RECORD SET Start Marker

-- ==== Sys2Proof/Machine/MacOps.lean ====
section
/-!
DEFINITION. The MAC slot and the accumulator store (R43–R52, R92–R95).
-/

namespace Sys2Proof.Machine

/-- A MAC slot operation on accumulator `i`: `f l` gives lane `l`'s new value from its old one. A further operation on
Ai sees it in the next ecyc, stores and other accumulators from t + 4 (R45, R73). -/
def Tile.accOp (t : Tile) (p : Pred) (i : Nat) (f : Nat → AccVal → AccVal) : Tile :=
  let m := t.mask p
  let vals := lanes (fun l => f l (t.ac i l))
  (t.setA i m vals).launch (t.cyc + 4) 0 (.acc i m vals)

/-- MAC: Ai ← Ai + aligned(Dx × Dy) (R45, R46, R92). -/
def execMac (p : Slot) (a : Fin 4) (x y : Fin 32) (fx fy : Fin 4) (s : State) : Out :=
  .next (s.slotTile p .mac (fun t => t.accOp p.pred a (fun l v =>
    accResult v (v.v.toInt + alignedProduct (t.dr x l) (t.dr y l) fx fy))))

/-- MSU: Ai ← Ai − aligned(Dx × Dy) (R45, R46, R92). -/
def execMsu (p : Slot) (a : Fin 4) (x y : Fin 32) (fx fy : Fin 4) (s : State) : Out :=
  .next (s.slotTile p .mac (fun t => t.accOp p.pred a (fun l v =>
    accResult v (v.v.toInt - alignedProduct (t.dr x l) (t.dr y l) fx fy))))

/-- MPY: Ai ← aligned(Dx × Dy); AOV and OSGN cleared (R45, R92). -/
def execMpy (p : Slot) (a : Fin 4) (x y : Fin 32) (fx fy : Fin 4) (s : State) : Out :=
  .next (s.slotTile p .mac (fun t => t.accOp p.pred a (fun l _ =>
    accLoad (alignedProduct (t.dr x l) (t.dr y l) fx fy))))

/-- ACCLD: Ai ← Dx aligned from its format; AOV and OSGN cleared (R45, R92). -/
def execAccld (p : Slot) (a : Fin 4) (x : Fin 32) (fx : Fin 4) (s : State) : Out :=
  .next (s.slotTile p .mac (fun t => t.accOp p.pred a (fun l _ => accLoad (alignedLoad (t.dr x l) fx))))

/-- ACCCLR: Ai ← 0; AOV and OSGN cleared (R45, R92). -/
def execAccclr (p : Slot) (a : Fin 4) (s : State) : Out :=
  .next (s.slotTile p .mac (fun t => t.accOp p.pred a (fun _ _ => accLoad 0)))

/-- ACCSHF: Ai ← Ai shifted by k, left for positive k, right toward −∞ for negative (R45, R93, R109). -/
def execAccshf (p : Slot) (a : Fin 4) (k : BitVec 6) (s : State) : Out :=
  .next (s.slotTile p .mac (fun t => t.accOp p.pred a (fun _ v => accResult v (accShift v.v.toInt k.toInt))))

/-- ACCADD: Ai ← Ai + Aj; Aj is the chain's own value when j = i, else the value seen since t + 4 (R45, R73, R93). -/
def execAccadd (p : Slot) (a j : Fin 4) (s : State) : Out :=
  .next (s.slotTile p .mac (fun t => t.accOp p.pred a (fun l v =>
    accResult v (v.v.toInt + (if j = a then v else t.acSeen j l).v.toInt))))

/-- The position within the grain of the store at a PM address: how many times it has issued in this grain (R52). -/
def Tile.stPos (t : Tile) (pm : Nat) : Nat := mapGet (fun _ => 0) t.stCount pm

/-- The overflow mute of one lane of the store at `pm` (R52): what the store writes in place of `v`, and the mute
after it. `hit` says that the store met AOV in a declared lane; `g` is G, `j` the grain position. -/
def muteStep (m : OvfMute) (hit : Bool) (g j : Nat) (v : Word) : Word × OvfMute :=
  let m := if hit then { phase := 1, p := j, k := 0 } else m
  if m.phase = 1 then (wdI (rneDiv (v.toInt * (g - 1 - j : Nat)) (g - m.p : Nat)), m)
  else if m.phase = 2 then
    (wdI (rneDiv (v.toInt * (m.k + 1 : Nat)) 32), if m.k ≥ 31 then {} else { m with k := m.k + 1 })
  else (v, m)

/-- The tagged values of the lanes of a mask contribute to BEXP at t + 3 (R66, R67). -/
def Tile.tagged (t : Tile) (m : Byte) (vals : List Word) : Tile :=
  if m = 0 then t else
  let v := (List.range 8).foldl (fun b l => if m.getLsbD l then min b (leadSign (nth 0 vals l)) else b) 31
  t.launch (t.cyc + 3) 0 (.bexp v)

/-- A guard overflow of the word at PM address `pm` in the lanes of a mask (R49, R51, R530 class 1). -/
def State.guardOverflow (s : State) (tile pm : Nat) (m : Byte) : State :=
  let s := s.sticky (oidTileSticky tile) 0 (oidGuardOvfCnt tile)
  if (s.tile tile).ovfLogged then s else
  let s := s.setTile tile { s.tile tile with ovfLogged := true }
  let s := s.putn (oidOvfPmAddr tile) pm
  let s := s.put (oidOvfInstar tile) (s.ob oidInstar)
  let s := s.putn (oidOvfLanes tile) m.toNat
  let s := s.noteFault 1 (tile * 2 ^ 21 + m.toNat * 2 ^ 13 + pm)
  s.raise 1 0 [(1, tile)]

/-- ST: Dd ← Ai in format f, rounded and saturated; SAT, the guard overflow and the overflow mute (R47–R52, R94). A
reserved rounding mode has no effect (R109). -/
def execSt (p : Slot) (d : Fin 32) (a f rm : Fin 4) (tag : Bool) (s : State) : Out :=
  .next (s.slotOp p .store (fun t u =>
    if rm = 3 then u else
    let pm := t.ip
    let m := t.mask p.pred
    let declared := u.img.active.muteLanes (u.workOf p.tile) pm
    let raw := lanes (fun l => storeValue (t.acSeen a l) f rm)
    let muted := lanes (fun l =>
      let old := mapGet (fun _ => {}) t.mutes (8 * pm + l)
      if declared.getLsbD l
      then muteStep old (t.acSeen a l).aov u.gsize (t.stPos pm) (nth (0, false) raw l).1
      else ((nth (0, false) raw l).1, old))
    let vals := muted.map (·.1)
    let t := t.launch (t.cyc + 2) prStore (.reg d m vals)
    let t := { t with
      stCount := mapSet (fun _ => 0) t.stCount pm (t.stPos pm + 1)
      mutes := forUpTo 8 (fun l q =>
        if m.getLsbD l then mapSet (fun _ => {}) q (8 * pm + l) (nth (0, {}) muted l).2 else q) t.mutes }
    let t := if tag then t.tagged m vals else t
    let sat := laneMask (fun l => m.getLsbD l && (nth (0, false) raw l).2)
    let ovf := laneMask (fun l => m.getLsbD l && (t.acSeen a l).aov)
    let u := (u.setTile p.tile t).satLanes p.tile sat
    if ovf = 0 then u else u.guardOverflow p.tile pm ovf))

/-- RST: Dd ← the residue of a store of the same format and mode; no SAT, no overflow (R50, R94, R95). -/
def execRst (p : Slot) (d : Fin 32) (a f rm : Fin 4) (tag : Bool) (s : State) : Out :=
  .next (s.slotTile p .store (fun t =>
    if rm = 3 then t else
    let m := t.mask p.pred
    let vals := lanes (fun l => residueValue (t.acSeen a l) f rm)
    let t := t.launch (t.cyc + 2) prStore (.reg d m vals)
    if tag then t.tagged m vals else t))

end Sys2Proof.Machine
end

RECORD SET End Marker

Find how many lines in the material above hold the word "getLsbD", then reply with only that figure.

* SOLUTION TO THIS PROBLEM *
5